Laurel is the only Filipino president to have been shot outside of combat.
Post-Presidency Presidential candidate and Senator
On August 15, 1945, the Japanese forces surrendered to the United States. Gen. Douglas MacArthur ordered Laurel arrested for collaborating with the Japanese. In 1946 he was charged with 132 counts of treason, but was never brought to trial due to the general amnesty granted by President Manuel Roxas in 1948. Laurel ran for president against Elpidio Quirino in 1949 but lost in what was then considered as the dirtiest election in Philippine electoral history.

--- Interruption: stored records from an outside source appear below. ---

theorem test_decode_upper :
    decodeWord (.symbol 0b01000001#8) = .ok .symA ∧ decodeWord (.symbol 0b01000010#8) = .ok .symB ∧
    decodeWord (.symbol 0b01000011#8) = .ok .symC ∧ decodeWord (.symbol 0b01000100#8) = .ok .symD ∧
    decodeWord (.symbol 0b01000101#8) = .ok .symE ∧ decodeWord (.symbol 0b01000110#8) = .ok .symF ∧
    decodeWord (.symbol 0b01000111#8) = .ok .symG ∧ decodeWord (.symbol 0b01001000#8) = .ok .symH ∧
    decodeWord (.symbol 0b01001001#8) = .ok .symI ∧ decodeWord (.symbol 0b01001010#8) = .ok .symJ ∧
    decodeWord (.symbol 0b01001011#8) = .ok .symK ∧ decodeWord (.symbol 0b01001100#8) = .ok .symL ∧
    decodeWord (.symbol 0b01001101#8) = .ok .symM ∧ decodeWord (.symbol 0b01001110#8) = .ok .symN ∧
    decodeWord (.symbol 0b01001111#8) = .ok .symO ∧ decodeWord (.symbol 0b01010000#8) = .ok .symP ∧
    decodeWord (.symbol 0b01010001#8) = .ok .symQ ∧ decodeWord (.symbol 0b01010010#8) = .ok .symR ∧
    decodeWord (.symbol 0b01010011#8) = .ok .symS ∧ decodeWord (.symbol 0b01010100#8) = .ok .symT ∧
    decodeWord (.symbol 0b01010101#8) = .ok .symU ∧ decodeWord (.symbol 0b01010110#8) = .ok .symV ∧
    decodeWord (.symbol 0b01010111#8) = .ok .symW ∧ decodeWord (.symbol 0b01011000#8) = .ok .symX ∧
    decodeWord (.symbol 0b01011001#8) = .ok .symY ∧ decodeWord (.symbol 0b01011010#8) = .ok .symZ := by decide

theorem test_decode_lower :
    decodeWord (.symbol 0b01100001#8) = .ok .symLowA ∧ decodeWord (.symbol 0b01100010#8) = .ok .symLowB ∧
    decodeWord (.symbol 0b01100011#8) = .ok .symLowC ∧ decodeWord (.symbol 0b01100100#8) = .ok .symLowD ∧
    decodeWord (.symbol 0b01100101#8) = .ok .symLowE ∧ decodeWord (.symbol 0b01100110#8) = .ok .symLowF ∧
    decodeWord (.symbol 0b01100111#8) = .ok .symLowG ∧ decodeWord (.symbol 0b01101000#8) = .ok .symLowH ∧
    decodeWord (.symbol 0b01101001#8) = .ok .symLowI ∧ decodeWord (.symbol 0b01101010#8) = .ok .symLowJ ∧
    decodeWord (.symbol 0b01101011#8) = .ok .symLowK ∧ decodeWord (.symbol 0b01101100#8) = .ok .symLowL ∧
    decodeWord (.symbol 0b01101101#8) = .ok .symLowM ∧ decodeWord (.symbol 0b01101110#8) = .ok .symLowN ∧
    decodeWord (.symbol 0b01101111#8) = .ok .symLowO ∧ decodeWord (.symbol 0b01110000#8) = .ok .symLowP ∧
    decodeWord (.symbol 0b01110001#8) = .ok .symLowQ ∧ decodeWord (.symbol 0b01110010#8) = .ok .symLowR ∧
    decodeWord (.symbol 0b01110011#8) = .ok .symLowS ∧ decodeWord (.symbol 0b01110100#8) = .ok .symLowT ∧
    decodeWord (.symbol 0b01110101#8) = .ok .symLowU ∧ decodeWord (.symbol 0b01110110#8) = .ok .symLowV ∧
    decodeWord (.symbol 0b01110111#8) = .ok .symLowW ∧ decodeWord (.symbol 0b01111000#8) = .ok .symLowX ∧
    decodeWord (.symbol 0b01111001#8) = .ok .symLowY ∧ decodeWord (.symbol 0b01111010#8) = .ok .symLowZ := by decide

theorem test_decode_digits :
    decodeWord (.symbol 0b00110010#8) = .ok .sym2 ∧ decodeWord (.symbol 0b00110011#8) = .ok .sym3 ∧
    decodeWord (.symbol 0b00110100#8) = .ok .sym4 ∧ decodeWord (.symbol 0b00110101#8) = .ok .sym5 ∧
    decodeWord (.symbol 0b00110110#8) = .ok .sym6 ∧ decodeWord (.symbol 0b00110111#8) = .ok .sym7 := by decide

theorem test_decode_pad : decodeWord (.symbol 0b00111101#8) = .ok .symPad := by decide
theorem test_decode_invalid : decodeWord (.symbol 0b00111001#8) = .ok (.symInvalid 0x39#8) := by decide

/-- R101, each way a word is reserved. -/
theorem test_decode_reserved :
    decodeCommand 0x0000#16 = .error .unit ∧ decodeCommand 0x3000#16 = .error .unit ∧
    decodeCommand 0xF000#16 = .error .unit ∧ decodeCommand 0x1300#16 = .error .op ∧
    decodeCommand 0x1F00#16 = .error .op ∧ decodeCommand 0x2200#16 = .error .op ∧
    decodeCommand 0x1001#16 = .error .imm8 ∧ decodeCommand 0x1280#16 = .error .imm8 ∧
    decodeCommand 0x2101#16 = .error .imm8 := by decide

/-- The opcode table's words: a Format K row, and a Format S row at each width its reader gives (log 7). -/
theorem test_decodeTableWord :
    decodeTableWord 16 0x2007 = some (.otpHotp 7#8) ∧ decodeTableWord 8 0x4A = some .symJ ∧
    decodeTableWord 16 0x4A = some .symJ ∧ decodeTableWord 8 0x00 = some (.symInvalid 0x00#8) ∧
    decodeTableWord 16 0x3000 = none := by decide

/-- Placed at the port, a symbol of the table is pushed and a command is issued (row 1 of 1.1; section 3.4). -/
theorem test_withFetchWord :
    b32After (step (State.reset.withFetchWord 8 0x4A)) = some ⟨.run, 5, 0x48#8, [], .ok⟩ ∧
    otpAfter (step (State.reset.withFetchWord 16 0x2009)) = some ⟨.fail, .invalidParameter, none, 0#64, .six⟩ ∧
    refusal? (step (State.reset.withFetchWord 16 0x1300)) = some (.reservedWord 0x1300#16 .op) := by decide

/-- The boundaries of section 2.3, and two codes the fold must not create. -/
theorem test_classify_boundaries :
    classify 0x31#8 = .invalid ∧ classify 0x32#8 = .data 26#5 ∧ classify 0x37#8 = .data 31#5 ∧
    classify 0x38#8 = .invalid ∧ classify 0x3C#8 = .invalid ∧ classify 0x3D#8 = .pad ∧ classify 0x3E#8 = .invalid ∧
    classify 0x40#8 = .invalid ∧ classify 0x41#8 = .data 0#5 ∧ classify 0x5A#8 = .data 25#5 ∧
    classify 0x5B#8 = .invalid ∧ classify 0x60#8 = .invalid ∧ classify 0x61#8 = .data 0#5 ∧
    classify 0x7A#8 = .data 25#5 ∧ classify 0x7B#8 = .invalid ∧ classify 0x1D#8 = .invalid ∧
    classify 0x12#8 = .invalid ∧ classify 0xE9#8 = .invalid ∧ classify 0xFF#8 = .invalid := by decide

Laurel was elected to the Senate in 1951, under the Nacionalista Party. He was urged upon to run for President in 1953, but he declined, working instead for the successful election of Ramon Magsaysay. Magsaysay appointed Laurel head of a mission tasked with negotiating trade and other issues with United States officials, the result being known as the Laurel-Langley Agreement.
Retirement and death
Laurel considered his election to the Senate as a vindication of his reputation. He declined to run for re-election in 1957. He retired from public life, concentrating on the development of the Lyceum of the Philippines established by his family.
During his retirement, Laurel stayed in a 3-story, 7-bedroom mansion dubbed as "Villa Pacencia", erected in 1957 at Mandaluyong and named after Laurel's wife. The home was one of three residences constructed by the Laurel family, the other two being located in Tanauan and in Paco, Manila (called "Villa Peñafrancia). In 2008, the Laurel family sold "Villa Pacencia" to Senate President Manny Villar and his wife Cynthia.

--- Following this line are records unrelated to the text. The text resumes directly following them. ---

-- ==== Sys2Proof/Machine/Step.lean ====
section
/-!
DEFINITION. The step: the command at the front of the queue, or what the block does when none waits.
-/

namespace Sys2Proof.Machine

/-- One step: take the command at the front of the queue and run it with the queue's rest; on an empty queue the block
does what it does uncommanded (`State.idle`, log entry 7). -/
def step (s : State) : Host.Outcome State Fault Refusal :=
  match s.pending with
  | c :: rest => exec c { s with pending := rest }
  | [] => .next s.idle

/-- The state with the command a word spells put at the front of the queue; no row of the table has bits, so no word
spells one (log entry 3). -/
def State.withFetchWord (s : State) (nbits w : Nat) : State :=
  match decodeTableWord nbits w with
  | some c => { s with pending := c :: s.pending }
  | none => s

end Sys2Proof.Machine
end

On November 6, 1959, Laurel died at the Lourdes Hospital, in Manila, from a massive heart attack and a stroke.
Laurel was married to Pacencia Hidalgo in 1911, and had nine children. Several of his children became famous politicians in their own right. His eldest son, Jose Bayani, Jr. (Pepito), became Speaker of the House of Representatives and a candidate for vice-president in 1957 (Jose Macario Laurel, the eldest son of Jose B. Laurel, was a former Batangas Representative). His younger son, Salvador Roman (Doy), was Vice-President from 1986 to 1992.
Three other of Laurel's children would become prominent in politics and business. Sotero Cosme (Teroy), named after Laurel's own father, was elected to the Senate from 1987 to 1992; Jose Sotero III (Pepe) became Ambassador to Japan; and Mariano H. Laurel became president of the Philippine Banking Corporation. The youngest son, Arsenio (Dodjie) earned fame in a wholly different field as a race car driver, but he died young in a racing accident.